What does the presumption of constitutionality mean in real life and real cases? It is hard to say. Is it mere verbiage that we recite to show we are appropriately constrained before we strike down a law? See, e.g., John D. Leshy, The Arizona State Constitution 119 (2d ed. 2013) (asserting that the Court has "overstate[d] the degree to which the judiciary defers to legislative judgments"). Or is it a significant weight on the scales of justice, which presents a real risk of sustaining unconstitutional laws because they do not meet the more exacting requirement of being "clearly" unconstitutional? Either way, the result is unsatisfying, yet sends an unmistakable message to Arizonans that they face a judicially manufactured uphill battle any time they challenge an infringement of their rights.
We should dispense with the presumption.

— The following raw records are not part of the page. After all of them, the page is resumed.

/-- The opcode map of column M, majors 0x01 to 0x3E (R111, R114, R116, R118). -/
def decodeM (w : Nat) : Except Reject Instr :=
  match bits w 23 6 with
  | 1 => need (bits w 0 1 == 0) <| .ok (.mply (fld w 20 3) (fld w 16 4) (fld w 12 4) (fld w 6 6) (fld w 2 4) (fld w 1 1))
  | 2 => need (bits w 0 1 == 0) <| .ok (.mplyz (fld w 20 3) (fld w 16 4) (fld w 12 4) (fld w 6 6) (fld w 2 4) (fld w 1 1))
  | 3 => need (bits w 0 1 == 0) <| .ok (.mplyk (fld w 20 3) (fld w 16 4) (fld w 12 4) (fld w 6 6) (fld w 2 4) (fld w 1 1))
  | 4 => need (bits w 0 1 == 0) <| .ok (.mplyzk (fld w 20 3) (fld w 16 4) (fld w 12 4) (fld w 6 6) (fld w 2 4) (fld w 1 1))
  | 5 => need (bits w 0 1 == 0) <| .ok (.mres (fld w 20 3) (fld w 16 4) (fld w 12 4) (fld w 6 6) (fld w 2 4) (fld w 1 1))
  | 6 => need (bits w 0 16 == 0) <| .ok (.mdrop (fld w 20 3) (fld w 16 4))
  | 7 => need (bits w 0 1 == 0 && bits w 4 8 == 0) <| .ok (.mmad (fld w 20 3) (fld w 16 4) (fld w 12 4) (fld w 3 1) (fld w 2 1) (fld w 1 1))
  | 8 => need (bits w 0 5 == 0) <| .ok (.mmask (fld w 17 6) (fld w 11 6) (fld w 7 4) (fld w 5 2))
  | 9 => need (bits w 0 20 == 0) <| .ok (.mzero (fld w 20 3))
  | 10 => need (bits w 0 17 == 0) <| .ok (.madd (fld w 20 3) (fld w 17 3))
  | 11 => need (bits w 0 4 == 0) <| .ok (.mout (fld w 20 3) (fld w 16 4) (fld w 12 4) (fld w 10 2) (fld w 8 2) (fld w 4 4))
  | 12 => need (bits w 0 15 == 0) <| .ok (.moutb (fld w 20 3) (fld w 15 5))
  | 13 => need (bits w 0 15 == 0) <| .ok (.mscale (fld w 20 3) (fld w 15 5))
  | 14 => need (bits w 0 15 == 0) <| .ok (.mbias (fld w 20 3) (fld w 15 5))
  | _ => .error .reservedMajor

/-- The opcode map of column X, majors 0x01 to 0x3E (R111, R114, R116, R118). -/
def decodeX (w : Nat) (lit : Option W32) : Except Reject Instr :=
  match bits w 23 6 with
  | 1 => need (bits w 1 1 == 0) <| if bits w 3 1 = 1 then withLit lit fun l => .fetch (fld w 20 3) (fld w 16 4) (fld w 10 6) (fld w 6 4) (fld w 4 2) (fld w 3 1) (fld w 2 1) (fld w 0 1) (some l) else .ok (.fetch (fld w 20 3) (fld w 16 4) (fld w 10 6) (fld w 6 4) (fld w 4 2) (fld w 3 1) (fld w 2 1) (fld w 0 1) none)
  | 2 => need (bits w 0 3 == 0) <| withLit lit fun l => .rfetch (fld w 20 3) (fld w 16 4) (fld w 10 6) (fld w 6 4) (fld w 4 2) (fld w 3 1) l
  | 3 => need (bits w 0 3 == 0) <| if bits w 3 1 = 1 then withLit lit fun l => .stow (fld w 20 3) (fld w 16 4) (fld w 10 6) (fld w 6 4) (fld w 4 2) (fld w 3 1) (some l) else .ok (.stow (fld w 20 3) (fld w 16 4) (fld w 10 6) (fld w 6 4) (fld w 4 2) (fld w 3 1) none)
  | 4 => need (bits w 0 3 == 0) <| withLit lit fun l => .rstow (fld w 20 3) (fld w 16 4) (fld w 10 6) (fld w 6 4) (fld w 4 2) (fld w 3 1) l
  | 5 => need (bits w 0 2 == 0) <| withLit lit fun l => .send (fld w 20 3) (fld w 16 4) (fld w 12 4) (fld w 6 6) (fld w 2 4) l
  | 6 => withLit lit fun l => .sendb (fld w 20 3) (fld w 16 4) (fld w 10 6) (fld w 4 6) (fld w 0 4) l
  | 7 => need (bits w 0 3 == 0 && bits w 8 6 == 0) <| if bits w 3 1 = 1 then withLit lit fun l => .copy (fld w 20 3) (fld w 14 6) (fld w 4 4) (fld w 3 1) (some l) else .ok (.copy (fld w 20 3) (fld w 14 6) (fld w 4 4) (fld w 3 1) none)
  | 8 => need (bits w 0 3 == 0) <| if bits w 3 1 = 1 then withLit lit fun l => .weave (fld w 20 3) (fld w 14 6) (fld w 8 6) (fld w 4 4) (fld w 3 1) (some l) else .ok (.weave (fld w 20 3) (fld w 14 6) (fld w 8 6) (fld w 4 4) (fld w 3 1) none)
  | 9 => need (bits w 0 3 == 0) <| .ok (.probe (fld w 20 3) (fld w 17 3) (fld w 11 6) (fld w 5 6) (fld w 3 2))
  | 10 => need (bits w 0 13 == 0) <| .ok (.pinv (fld w 20 3) (fld w 14 6) (fld w 13 1))
  | 11 => need (bits w 0 13 == 0) <| withLit lit fun l => .screen (fld w 20 3) (fld w 16 4) (fld w 13 3) l
  | 12 => need (bits w 0 20 == 0) <| .ok (.scommit (fld w 20 3))
  | 13 => need (bits w 0 1 == 0) <| .ok (.stbl (fld w 20 3) (fld w 17 3) (fld w 11 6) (fld w 5 6) (fld w 1 4))
  | 14 => need (bits w 5 3 == 0) <| .ok (.patch (fld w 20 3) (fld w 14 6) (fld w 8 6) (fld w 0 5))
  | 15 => need (bits w 0 14 == 0) <| .ok (.armRec (fld w 20 3) (fld w 14 6))
  | 16 => need (bits w 0 10 == 0) <| .ok (.ringcfg (fld w 20 3) (fld w 16 4) (fld w 10 6))
  | _ => .error .reservedMajor

/-- The instruction of a word, before its field ranges are checked. -/
def decodeOps (c : Col) (w : Nat) (lit : Option W32) : Except Reject Instr :=
  if bits w 23 6 = 0 then decodeCommon c w
  else match c with
    | .S => decodeS w lit
    | .V => decodeV w
    | .M => decodeM w
    | .X => decodeX w lit

/-- One word of column `c`, with the literal word that follows it if that word carries the literal tag: the
instruction, or the reason it is none (R100). -/
def decode (c : Col) (w : Nat) (lit : Option W32) : Except Reject Decoded :=
  match decodeOps c w lit with
  | .error e => .error e
  | .ok i => if i.wellFormed then .ok ⟨bits w 31 1 == 1, fld w 29 2, i⟩ else .error .badField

Although deeply embedded in our jurisprudence, it should not continue to subordinate the essential role of the independent judiciary in protecting individual rights that was so central to our constitutional design. On this point our constitution furnishes the necessary counsel: "A frequent recurrence to fundamental principles is essential to the security of individual rights and the perpetuity of free government." Ariz. Const. art. 2, § 1.